I know that the following statement can be proved with relative ease:
Let $ K \subset \mathbb{R}^n $ be a compact (closed and bounded) set in real Euclidean space. Assume also that $ K \subset U $ where $ U \subset \mathbb{R}^n $ is an open set. Then the distance from $ K $ to the complement of $ U $ is positive, meaning $ d = \text{inf} \{ \lVert x-y \rVert \ : x\in K ; y \notin U\} > 0 $.
This is easy to prove using Bolzano-Weierstrass, but I am trying to visualize it: why visually speaking are closedness and boundedness of $ K $ both necessary.
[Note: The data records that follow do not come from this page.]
-- ==== Sys2Proof/Laws/Commands.lean ====
section
/-! SUPPORT. The device, the admin commands, the bursts and the register writes as moves (Device, Admin, Bus, HostPort), and the law of
every command: a run of moves, or a reset followed by one. -/

namespace Sys2Proof.Machine

-- One theorem at a time: the proofs of this file side by side need more memory than a check may have.
set_option Elab.async false

variable {pace : Pace}

/-! ## The device -/

/-- Only an eligible ring is asked for (R143). -/
theorem State.ringToFetch_eligible {s : State} {r : RingId} (h : s.ringToFetch = some r) : s.ringEligible r = true := by
  have next : s.nextRing = some r → s.ringEligible r = true := fun e => List.find?_some e
  unfold State.ringToFetch at h
  split at h
  · split at h
    · cases h
      assumption
    · exact next h
  · exact next h

theorem State.askFetch_moves (s : State) : Moves pace s s.askFetch := Moves.ringUnit _

theorem orderEvents_moves (es : List (LineId × Resumption)) (s : State) : Moves pace s (orderEvents es s).2 := by
  induction es generalizing s with
  | nil => exact .refl s
  | cons e es ih => exact (ih s).trans Moves.free

/-- The order of the events of a return is one of their orders, and only the free counter is read for it (R118, log entry 13). -/
theorem orderEvents_spec (es : List (LineId × Resumption)) (s : State) :
    (orderEvents es s).1.Perm es ∧ ∃ k, (orderEvents es s).2 = { s with free := k } := by
  induction es generalizing s with
  | nil => exact ⟨.refl _, s.free, rfl⟩
  | cons e es ih =>
    obtain ⟨a, k, b⟩ := ih s
    refine ⟨?_, k + 1, ?_⟩
    · exact (List.perm_insertIdx _ _ (Nat.le_of_lt_succ (Nat.mod_lt _ (Nat.succ_pos _)))).trans (a.cons e)
    · show (orderEvents es s).2.nextFree = _
      rw [b]
      rfl

theorem State.resume_moves (s : State) (e : LineId × Resumption) : Moves .working s (s.resume e) := by
  unfold State.resume
  split
  · exact s.nextCycle_moves _
  · exact s.arbiterChoice_moves _

theorem State.returnToRunning_moves {s : State} (h : s.hbi.device ≠ .faulted) : Moves .working s s.returnToRunning :=
  (((Moves.device (fun k => { k with device := .running }) h).trans (orderEvents_moves _ _)).trans
    (Moves.foldl State.resume_moves _ _)).trans (State.askFetch_moves _)

theorem State.haltTest_moves (s : State) : Moves .working s s.haltTest := by
  unfold State.haltTest
  split
  · next h =>
    have nf : s.hbi.device ≠ .faulted := by rw [h.1]; decide
    split
    · exact State.returnToRunning_moves nf
    · exact (Moves.device (fun k => { k with device := .halted }) nf).trans (State.latch_moves _ _)
  · exact .refl s

theorem State.eventEnd_moves (s : State) : Moves .working s s.eventEnd := (s.haltTest_moves).trans (State.askFetch_moves _)

theorem State.voidFetch_moves (s : State) (test : RingId → Bool) : Moves pace s (s.voidFetch test) := by
  unfold State.voidFetch
  split
  · split
    · split
      · exact Moves.ringUnit _
      · exact .refl s
    · exact .refl s
  · exact .refl s

theorem State.forLines_moves {f : LineId → State → State} (h : ∀ n t, Moves pace t (f n t)) (s : State) : Moves pace s (s.forLines f) :=
  Moves.foldl (fun t n => h n t) _ _

theorem State.haltLine_moves (n : LineId) (s : State) : Moves .working s (State.haltLine n s) :=
  ((Moves.line n (.timing (by simp))).trans (State.clearMarks_moves n _)).trans (State.dropFollowUps_moves _ n _)

theorem State.enterHalting_moves {s : State} (h : s.hbi.device ≠ .faulted) : Moves .working s s.enterHalting :=
  (((((Moves.device (fun k => { k with device := .halting }) h).trans (State.voidFetch_moves _ _)).trans (Moves.ringUnit _)).trans
    (State.forLines_moves State.haltLine_moves _)).trans (State.deferredApply_moves _)).trans (State.haltTest_moves _)

theorem State.faultAdmin_moves (s : State) : Moves pace s s.faultAdmin := by
  unfold State.faultAdmin
  split
  iterate 2 exact .refl s
  · exact Moves.admin _
  · split
    · exact .refl s
    · exact Moves.admin _

theorem State.enterFaulted_moves (s : State) (cause : FaultCause) : Moves .any s (s.enterFaulted cause) := by
  unfold State.enterFaulted
  split
  · exact .refl s
  · next h =>
    exact (((((((((Moves.anyHbi _ h).trans (State.latch_moves _ _)).trans (Moves.ringUnit _)).trans (Moves.anyWriter _)).trans
      (Moves.capture _)).trans (State.forLines_moves State.clearMarks_moves _)).trans
      (Moves.loose (State.forLines_moves State.faultWork_moves _))).trans
      (State.forLines_moves State.faultLine_moves _)).trans (State.faultAdmin_moves _)).trans (State.deferredApply_moves _)

/-! ## Grants and moderation -/

theorem State.takeMalformed_moves {s : State} (room : s.hasRoom = true) (h : s.hbi.device ≠ .faulted) (n : LineId)
    (c : Completion) : Moves pace s (s.takeMalformed n c) :=
  (((State.grantTo_moves room h _ c).trans (Moves.ringUnit _)).trans
    (Moves.rings (s := (s.grantTo ringClaimant c).modRingUnit _) _ h)).trans (State.markShadow_moves _)

theorem State.grantLine_moves {s : State} (room : s.hasRoom = true) (h : s.hbi.device ≠ .faulted) (n : LineId) (c : Completion) :
    Moves pace s (s.grantLine n c) := (State.grantTo_moves room h _ c).trans (State.enterIdle_moves _ n)

theorem State.grantClaimant_moves {s t : State} (room : s.hasRoom = true) (h : s.hbi.device ≠ .faulted) {k : Fin 7}
    (e : s.grantClaimant k = some t) : Moves pace s t := by
  unfold State.grantClaimant at e
  split at e
  iterate 4
    obtain ⟨c, -, rfl⟩ := Option.map_eq_some_iff.mp e
    exact State.grantLine_moves room h _ c
  · split at e
    · cases e
      exact (State.grantTo_moves room h _ _).trans (Moves.admin _)
    all_goals cases e
  · obtain ⟨q, -, rfl⟩ := Option.map_eq_some_iff.mp e
    exact State.takeMalformed_moves room h _ _
  · obtain ⟨k, -, rfl⟩ := Option.map_eq_some_iff.mp e
    exact State.postNotice_moves room h k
I can see why boundedness is necessary as I can come up with an example in $ \mathbb{R}^2 $ where the boundary of an unbounded $ U $ approaches the boundary of the subset $ K $ arbitrarily closely. But visually speaking (using a visual example): what if $ K $ is bounded and open and $ U $ containing it were bounded and open. How can the distance in this case not be strictly positive (how can it be zero)? Can someone please provide a visual example? It seems that all the "nice"/"intuitive" open bounded sets $ K \subset U $ satisfy the conclusion of the statement. Maybe the lemma requirements can be a bit relaxed but I cannot rigorously prove it without $ K $ being compact. Any explanation and visual examples/counterexamples of $ K,U $ open and bounded satisfying the conclusion of the lemma are appreciated.
******** The case of $K=U$ gives zero distance but is trivial. I was hoping for a proper subset $ K \subset U $ where the distance $d$ is zero.
A simple example is $K=(0,1)$ and $U=(0,1)$. If $K$ is not closed, we could e.g. take it equal to $U$ and then there is no room at all between $K$ and $U^\complement$.. Or $K=[0,1)$ and $U=(-2,1)$ as another example: at the "open end" at $x=1$ we also have no distance to the complement of $U$.